● WHAT NEEDS TO BE DONE
Reproduce the entries shown below only from the line with "namespace Sys2Proof" down to the line with "sector (R250). -/", keeping both end lines and copying each one exactly.

━━━━━━━━━━━━━━━━

-- ==== Sys2Proof/Config.lean ====
section
/-! DEFINITION. What the hardware is configured with and what its surroundings answer.
Part 1: the address-space windows (20_memory.md R30, R61, R62).
Part 2: the transactions of CORE with the collaborators outside it (00_scope.md R6) and the shape of their answers
(60_exceptions.md R259).
Part 3: the text console's cells (60_exceptions.md R260).
Part 4: the free values: constants without a body, so that nothing is known of them. -/

namespace Sys2Proof

/-! ## Part 1: windows -/

/-- The three peripherals of the platform (20_memory.md R62). -/
inductive Device where
  | graphics
  | storage
  | keyboard
deriving DecidableEq, Repr

/-- A half-open address range `[base, base + len)` owned by one peripheral (R30, R61). -/
structure Window where
  base   : Nat
  len    : Nat
  device : Device
deriving DecidableEq, Repr

/-- The three window bases of 00_scope.md R7 and 20_memory.md R62. -/
def Config.graphicsBase : Nat := 0x10000000
def Config.storageBase  : Nat := 0x20000000
def Config.keyboardBase : Nat := 0x30000000

/-! ## Part 2: what crosses the interfaces -/

/-- A key code: any 32-bit value but the sentinel `0xFFFFFFFF` (60_exceptions.md R248; its width and its codes are
not in the source, N7). -/
abbrev Key := Fin 0xFFFFFFFF

/-- A file handle: a value in 0 to `0x7FFFFFFF` (R253). -/
abbrev Handle := BitVec 31

/-- The 512 bytes of one sector (R250). -/
abbrev Sector := Vector Byte 512

/-- What the keys consumed by one poll of a pending `getline` amount to (R252, R258): how many accumulated characters
they take back, which characters they add after that, which bytes they echo, and whether Enter ended the line.
Which key does which of these is not in the source (N7): log 7. -/
structure LineInput where
  erased : Nat
  typed  : List Byte
  echo   : List Byte
  enter  : Bool
deriving DecidableEq, Repr, Inhabited

/-- The record of a suspended `getline` (10_state.md R35, 60_exceptions.md R258): buffer address, maxlen and the
characters accumulated so far. -/
structure PendingLine where
  buffer : Word
  maxlen : Word
  chars  : List Byte
deriving DecidableEq, Repr

/-- One transaction on the peripheral interface or the environment-call interface (00_scope.md R6), with the answer
it got: `devRead8` and `devWrite8` (20_memory.md R56, R60), `consolePut` (R266) and the oracle's functions (R259). -/
inductive EnvEvent where
  | devRead     (addr : Word) (value : Byte)
  | devWrite    (addr : Word) (value : Byte)
  | consolePut  (value : Byte)
  | kbdPop      (answer : Option Key)
  | line        (answer : LineInput)
  | readSector  (sector : Word) (answer : Option Sector)
  | writeSector (sector : Word) (data : List Byte) (ok : Bool)
  | fopen       (name : List Byte) (mode : Word) (answer : Option Handle)
  | fread       (handle max : Word) (answer : Option (List Byte))
  | fwrite      (handle : Word) (data : List Byte) (answer : Option Word)
  | fclose      (handle : Word) (ok : Bool)
deriving DecidableEq, Repr

/-- Answers the surroundings are already set to give, one queue for each function of the oracle, oldest first (log 5).
An empty queue leaves the answer to the free value of Part 4. -/
structure EnvInputs where
  devReads     : List Byte
  keys         : List (Option Key)
  lines        : List LineInput
  sectorReads  : List (Option Sector)
  sectorWrites : List Bool
  fopens       : List (Option Handle)
  freads       : List (Option (List Byte))
  fwrites      : List (Option Word)
  fcloses      : List Bool
deriving DecidableEq, Repr

/-- No answer is fixed beforehand. -/
def EnvInputs.none : EnvInputs :=
  { devReads := [], keys := [], lines := [], sectorReads := [], sectorWrites := [], fopens := [], freads := [],
    fwrites := [], fcloses := [] }

/-! ## Part 3: the text console -/

/-- One cell of the text grid: "2 bytes/cell: char, attribute" (R260). -/
structure TextCell where
  char : Byte
  attr : Byte
deriving DecidableEq, Repr, Inhabited

/-- The logical 80x25 grid and its cursor (R260); `cells[r][c]` is the cell of column `c`, row `r`. -/
structure TextConsole where
  col   : Fin 80
  row   : Fin 25
  cells : Vector (Vector TextCell 80) 25
deriving DecidableEq, Repr, Inhabited

/-! ## Part 4: free values
Each is applied to the transactions so far (`State.events`), which is the plain-data counter of this model: every
transaction makes a new history, so two answers are never forced to be equal. -/

namespace Config

/-- What a read of a peripheral address returns (20_memory.md R56, U5). -/
opaque devRead8 : List EnvEvent → Word → Byte

/-- The key the keyboard collaborator pops, or none (R248). -/
opaque kbdPop : List EnvEvent → Option Key

/-- What the keys available to a pending `getline` amount to (R252, R258, N7). -/
opaque lineInput : List EnvEvent → PendingLine → LineInput

/-- A sector of the primary block device, or failure (R250). -/
opaque readSector : List EnvEvent → Word → Option Sector

/-- Whether the primary block device takes a sector (R251). -/
opaque writeSector : List EnvEvent → Word → List Byte → Bool

/-- The handle the file system opens, or failure (R253). -/
opaque fopen : List EnvEvent → List Byte → Word → Option Handle

/-- The bytes the file system gives, or failure (R254). -/
opaque fread : List EnvEvent → Word → Word → Option (List Byte)

/-- The count the file system takes, or failure (R255). -/
opaque fwrite : List EnvEvent → Word → List Byte → Option Word

/-- Whether the file system closes a handle (R256). -/
opaque fclose : List EnvEvent → Word → Bool

/-- The console's "current attribute" (R261; not defined by the source). -/
opaque textAttribute : List EnvEvent → Byte

/-- The blank that backspace leaves (R263; N7). -/
opaque blankCell : List EnvEvent → TextCell

/-- Whether the cell that backspace vacates is the one the cursor leaves (else the one it lands on; R263, N7). -/
opaque vacatedIsLeft : List EnvEvent → Bool

/-- Whether a backspace at column 0, which does not move the cursor, blanks the cursor's cell (R263, N7). -/
opaque blanksAtColumnZero : List EnvEvent → Bool

/-- A cleared row after a scroll (R265). -/
opaque clearedRow : List EnvEvent → Vector TextCell 80

/-- Whether a tab from columns 72 to 79 wraps to the next row (R264, N7). -/
opaque tabWraps : List EnvEvent → Bool

/-- The column such a tab leaves the cursor in when it does not wrap (R264, N7). -/
opaque tabColumn : List EnvEvent → Fin 80

/-- The console after an access to the graphics window outside the text VRAM, where its registers are (20_memory.md R62;
register offsets and effects are not in the source, N5). -/
opaque consoleAfterAccess : List EnvEvent → TextConsole

end Config

end Sys2Proof
end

━━━━━━━━━━━━━━━━

● ANSWER TO THIS PROBLEM
namespace Sys2Proof

/-! ## Part 1: windows -/

/-- The three peripherals of the platform (20_memory.md R62). -/
inductive Device where
  | graphics
  | storage
  | keyboard
deriving DecidableEq, Repr

/-- A half-open address range `[base, base + len)` owned by one peripheral (R30, R61). -/
structure Window where
  base   : Nat
  len    : Nat
  device : Device
deriving DecidableEq, Repr

/-- The three window bases of 00_scope.md R7 and 20_memory.md R62. -/
def Config.graphicsBase : Nat := 0x10000000
def Config.storageBase  : Nat := 0x20000000
def Config.keyboardBase : Nat := 0x30000000

/-! ## Part 2: what crosses the interfaces -/

/-- A key code: any 32-bit value but the sentinel `0xFFFFFFFF` (60_exceptions.md R248; its width and its codes are
not in the source, N7). -/
abbrev Key := Fin 0xFFFFFFFF

/-- A file handle: a value in 0 to `0x7FFFFFFF` (R253). -/
abbrev Handle := BitVec 31

/-- The 512 bytes of one sector (R250). -/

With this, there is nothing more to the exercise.